I tried to make it this way:

for i in deposit:
    prob += (KG[i] * deposit_vars[i] == 0) or (TM[i] * deposit_vars[i] >= 30)

But that is not working and it just make the problem Infeasible

EDIT

This my current code:

import pulp
from pulp import *
import pandas as pd

food = ["f1","f2","f3","f4"]
KG = [10,20,50,80]
Protein =       [18,12,16,18]
Grass = [13,14,13,16]
price_per_kg =  [15,11,10,22]

##            protein,carbohydrates,kg

df = pd.DataFrame({"tkid":food,"KG":KG,"Protein":Protein,"Grass":Grass,"value":price_per_kg})

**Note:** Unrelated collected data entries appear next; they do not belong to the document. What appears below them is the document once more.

-- ==== Sys2Proof/Machine/State.lean ====
section
/-! DEFINITION. The state: every component of spec/10_state.md R33 to R43, the drain agent of
spec/42_events_timers.md R184, the inputs of R46 to R50, and the model's own fields (named in
INVENTORY.md under State). The outcomes' reasons, and the state after reset (R52, R360). -/

namespace Sys2Proof.Machine

open Sys2Proof

/-- `S.PHASE` (R33). -/
inductive Phase where
  | uninit | ready
  deriving DecidableEq, Repr, Inhabited

/-- `S.MODE` (R35). -/
inductive Mode where
  | none | poller | listener
  deriving DecidableEq, Repr, Inhabited

/-- The two hardware timers (R42). -/
inductive TimerId where
  | fwt | btx
  deriving DecidableEq, Repr, Inhabited

/-- The internal event flags (R39). -/
inductive Flag where
  | abort | irq | fwtExp | btxExp | trxRx
  deriving DecidableEq, Repr, Inhabited

/-- The IRQ agent's states (spec/42_events_timers.md R184). -/
inductive IrqAgent where
  | idle | draining
  deriving DecidableEq, Repr, Inhabited

/-- The fatal codes (spec/60_exceptions.md R325). -/
inductive FatalCode where
  | nullArg | noLock | noMode | timerRunning | timerRange | encodeCapacity | encodeLength
  | notHolder | contextLive | noListener | lowPower | illegalCommand | badOperand | notInit
  | role | unmodelled
  deriving DecidableEq, Repr, Inhabited

/-- `S.TMR[t]` (R42). -/
structure Timer where
  /-- The timer is initialised. -/
  init : Bool
  /-- The timer runs. -/
  run : Bool
  /-- It has expired and its flag is not delivered yet. -/
  pend : Bool
  /-- The programmed prescaler. -/
  psc : BitVec 16
  /-- The programmed auto-reload value. -/
  arr : BitVec 16
  deriving DecidableEq, Repr, Inhabited

/-- `S.WAITER`: the thread blocked in EVENT_WAIT with its timeout in milliseconds (R41). -/
structure Waiter where
  thread : ThreadId
  tmo : BitVec 32
  deriving DecidableEq, Repr, Inhabited

/-- Bytes by index in the one canonical form: indexes strictly rising, and no entry equal to what
an unlisted index reads as. -/
abbrev Memory := List Host.Cell

/-- A host buffer (R50): its capacity in bytes and its bytes. -/
structure Buffer where
  cap : Nat
  mem : Memory
  deriving DecidableEq, Repr, Inhabited

/-- One serial-bus transaction (spec/00_scope.md R16): the bytes sent and the bytes received. -/
structure BusFrame where
  tx : List Byte
  rx : List Byte
  deriving DecidableEq, Repr, Inhabited

/-- A result record (spec/30_encoding.md R101) with the thread it is returned to. -/
structure Result where
  thread : ThreadId
  record : List Byte
  deriving DecidableEq, Repr, Inhabited

/-- A step of an agent other than a host thread's command. A step that is not enabled changes
nothing (log 4). -/
inductive AgentStep where
  /-- The chip drives IRQ_LINE (R46). -/
  | line (level : Bool)
  /-- The IRQ agent goes from Idle to Draining (spec/42_events_timers.md R184). -/
  | drainEnter
  /-- One step of the drain loop (R185). -/
  | drainStep
  /-- A timer expires (R202). -/
  | expire (t : TimerId)
  /-- A timer's flag is delivered (R203). -/
  | deliver (t : TimerId)
  /-- The abort source sets `Abort` (R191). -/
  | abort
  /-- The input event TRX_IN (R192). -/
  | trxIn
  /-- A blocked ACQUIRE times out (spec/45_controller.md R302). -/
  | acquireTimeout (thread : ThreadId)
  deriving DecidableEq, Repr, Inhabited

/-- What may stand between two bus frames of a command in progress (spec/20_memory.md R86). -/
inductive WindowStep where
  /-- A step of an agent. -/
  | agent (step : AgentStep)
  /-- Another thread issues a command record: the command runs to its end, or up to the place before
  its second bus frame. -/
  | command (thread : ThreadId) (record : List Byte)
  /-- Another thread's command that has sent a frame goes on with its next one. -/
  | resume (thread : ThreadId)
  /-- Another host thread gives one of its buffers its size and its bytes (spec/10_state.md R50). -/
  | hostBuffer (thread : ThreadId) (handle : Byte) (bytes : List Byte)
  /-- A thread blocked in ACQUIRE takes the free lock (spec/45_controller.md R302): between DEINIT's
  frames. -/
  | acquireTake (thread : ThreadId)
  /-- Another thread blocked in EVENT_WAIT is woken by a flag (spec/42_events_timers.md R210):
  between DEINIT's frames. -/
  | wake
  /-- The timeout of that EVENT_WAIT elapses (R215). -/
  | waitTimeout
  /-- The reset event (spec/70_reset_and_hazards.md R360); the command in progress is gone. -/
  | reset
  deriving DecidableEq, Repr, Inhabited

/-- What the machine's next step is. -/
inductive SchedItem where
  /-- A thread issues a command record; `windows` holds, for each pair of its successive bus
  frames, the steps other agents take between them. -/
  | command (thread : ThreadId) (record : List Byte) (windows : List (List WindowStep))
  /-- A step of an agent. -/
  | agent (step : AgentStep)
  /-- A thread blocked in ACQUIRE takes the free lock (spec/45_controller.md R302). -/
  | acquireTake (thread : ThreadId)
  /-- The thread blocked in EVENT_WAIT is woken by a flag (spec/42_events_timers.md R210). -/
  | wake
  /-- The timeout of the blocked EVENT_WAIT elapses (R215). -/
  | waitTimeout
  /-- A host thread gives one of its buffers its size and its bytes (R50). -/
  | hostBuffer (thread : ThreadId) (handle : Byte) (bytes : List Byte)
  /-- The reset event (spec/70_reset_and_hazards.md R360). -/
  | reset
  deriving DecidableEq, Repr, Inhabited

/-- Why the machine stops. -/
inductive Fault where
  /-- Raised by every step but the reset event while `S.FAULT` is set: "no agent of the model
  takes a step" (spec/60_exceptions.md R327). Safe: the spec gives no step here. -/
  | halted (code : FatalCode)
  deriving DecidableEq, Repr

/-- Why the model gives a step no meaning. -/
inductive Refusal where
  /-- Raised by an arm of `exec` whose instruction has no meaning yet. Safe. -/
  | notModelled (mnemonic : String)
  /-- Raised by `step` for a record shorter than its opcode's length, which cannot be issued
  (spec/30_encoding.md R105, log 25). Safe. -/
  | shortRecord
  deriving DecidableEq, Repr

structure State where
  /-- The parameters (spec/00_scope.md R11); no step writes them (spec/10_state.md R32). -/
  cfg : Params
  /-- `S.PHASE` (R33). -/
  phase : Phase
  /-- `S.LP` (R34). -/
  lp : Bool
  /-- `S.MODE` (R35). -/
  mode : Mode
  /-- `S.TECH` (R36); `none` is NoTech. -/
  tech : Option Tech
  /-- `S.CTX` (R37); `none` is NoCtx. -/
  ctx : Option Tech
  /-- `S.HOLDER` (R38); `none` is Free. -/
  holder : Option ThreadId
  /-- `S.EVF` (R39). -/
  evf : BitVec 5
  /-- `S.IRQACC` (R40), below `2^(8·N_IRQ_REGS)`. -/
  irqAcc : Nat
  /-- `S.WAITER` (R41). -/
  waiter : Option Waiter
  /-- `S.TMR[FWT]` (R42). -/
  fwt : Timer
  /-- `S.TMR[BTX]` (R42). -/
  btx : Timer
  /-- `S.FAULT` (R43). -/
  fault : Option FatalCode
  /-- The IRQ agent's state (spec/42_events_timers.md R184). -/
  irqAgent : IrqAgent
  /-- `IRQ_LINE` (R46), an input. -/
  irqLine : Bool
  /-- The host-buffer table (R50, spec/30_encoding.md R104) by `bufKey`, keys strictly rising. -/
  bufs : List (Nat × Buffer)
  /-- The threads blocked in ACQUIRE (spec/45_controller.md R302). -/
  acquirers : List ThreadId
  /-- The thread whose command is issued (spec/30_encoding.md R100). -/
  cur : ThreadId
  /-- For the command in progress, the steps of other agents between its frames (log 3). -/
  windows : List (List WindowStep)
  /-- The coming steps (log 4). -/
  sched : List SchedItem
  /-- Answer bytes the chip has ready (R48, log 2). -/
  chipIn : List Byte
  /-- Bring-up outcomes decided from outside (spec/45_controller.md R300, log 17). -/
  bringupIn : List Bringup
  /-- How many free values were taken (log 31). -/
  draws : Nat
  /-- The bus frames sent, oldest first (log 23). -/
  bus : List BusFrame
  /-- The result records returned, oldest first (log 23). -/
  results : List Result
  deriving DecidableEq, Repr

/-- A command, or a part of one, cut at the places where other agents may step: between two of its
bus frames (spec/20_memory.md R86). -/
inductive Prog (α : Type) where
  /-- It is done, with a value. -/
  | go (a : α) (s : State)
  /-- It takes no further step: the command blocks. -/
  | stop (s : State)
  /-- Its last step is not enabled after what other agents did between its frames: so the command has
  no run, and nothing of it happens (log 7). -/
  | void
  /-- A frame is sent and another one comes: it goes on in the state the other agents leave. -/
  | gap (s : State) (next : State → Prog α)

/-- A command of another thread that has sent a frame and not its last one. -/
structure Pending where
  thread : ThreadId
  next : State → Prog (List Byte)

/-- What a command answers, the other agents' steps between its frames taken. -/
inductive Run (α : Type) where
  /-- It is done, with a value. -/
  | go (a : α) (s : State)
  /-- It takes no further step: the block halted or was reset between two frames, or the command
  blocks. -/
  | stop (s : State)
  /-- It has no run with those steps between its frames. -/
  | void

/-- A timer torn down with its registers at 0 (R42's reset value). -/
def Timer.reset : Timer := { init := false, run := false, pend := false, psc := 0, arr := 0 }

/-- The machine after reset: the block state is exactly that of spec/10_state.md R52; the drain
agent is Idle and no command is in progress (spec/70_reset_and_hazards.md R360). The parameters and
the interrupt line are free values (log 1, log 15); the model's own fields are empty or 0. -/
def State.reset : State where
  cfg := Config.params
  phase := .uninit
  lp := true
  mode := .none
  tech := none
  ctx := none
  holder := none
  evf := 0
  irqAcc := 0
  waiter := none
  fwt := Timer.reset
  btx := Timer.reset
  fault := none
  irqAgent := .idle
  irqLine := Config.irqLineAtReset
  bufs := []
  acquirers := []
  cur := 0
  windows := []
  sched := []
  chipIn := []
  bringupIn := []
  draws := 0
  bus := []
  results := []

end Sys2Proof.Machine
end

deposit =  df["tkid"].values.tolist()

factor_volumen = 1



costs =  dict((k,v) for k,v in zip(df["tkid"],df["value"]))
Protein =  dict((k,v) for k,v in zip(df["tkid"],df["Protein"]))
Grass =  dict((k,v) for k,v in zip(df["tkid"],df["Grass"]))
KG =  dict((k,v) for k,v in zip(df["tkid"],df["KG"]))

prob = LpProblem("The Whiskas Problem", LpMinimize)
deposit_vars = LpVariable.dicts("Ingr",deposit,0)
prob += lpSum([costs[i]*deposit_vars[i] for i in deposit]), "Total Cost of Ingredients per can"

#prob += lpSum([deposit_vars[i] for i in deposit]) == 1.0, "PercentagesSum"
prob += lpSum([Protein[i] *KG[i] * deposit_vars[i] for i in deposit]) >= 17.2*14, "ProteinRequirement"
prob += lpSum([Grass[i] *KG[i] * deposit_vars[i] for i in deposit]) >= 12.8*14, "FatRequirement"
prob += lpSum([KG[i] * deposit_vars[i] for i in deposit]) == 14, "KGRequirement"
prob += lpSum([KG[i] * deposit_vars[i] for i in deposit]) <= 80, "KGRequirement1"

prob.writeLP("WhiskasModel.lp")
prob.solve()
# The status of the solution is printed to the screen
print ("Status:", LpStatus[prob.status])

# Each of the variables is printed with it's resolved optimum value
for v in prob.variables():
    print (v.name, "=", v.varValue)

# The optimised objective function value is printed to the screen
print ("Total Cost of Ingredients per can = ", value(prob.objective))

The new contrain I want to add is in this part:

prob += lpSum([KG[i] * deposit_vars[i] for i in deposit]) <= 80, "KGRequirement1"

Where I want the product KG[i] * deposit_vars[i] be either 0 or to be between a and b

Upvotes: 1

Views: 800

Answers (2)

Erwin Kalvelagen
Erwin Kalvelagen

Reputation: 16742

'or' is not something you can use in an LP / MIP model directly. Remember, an LP/MIP consists of a linear objective and linear constraints.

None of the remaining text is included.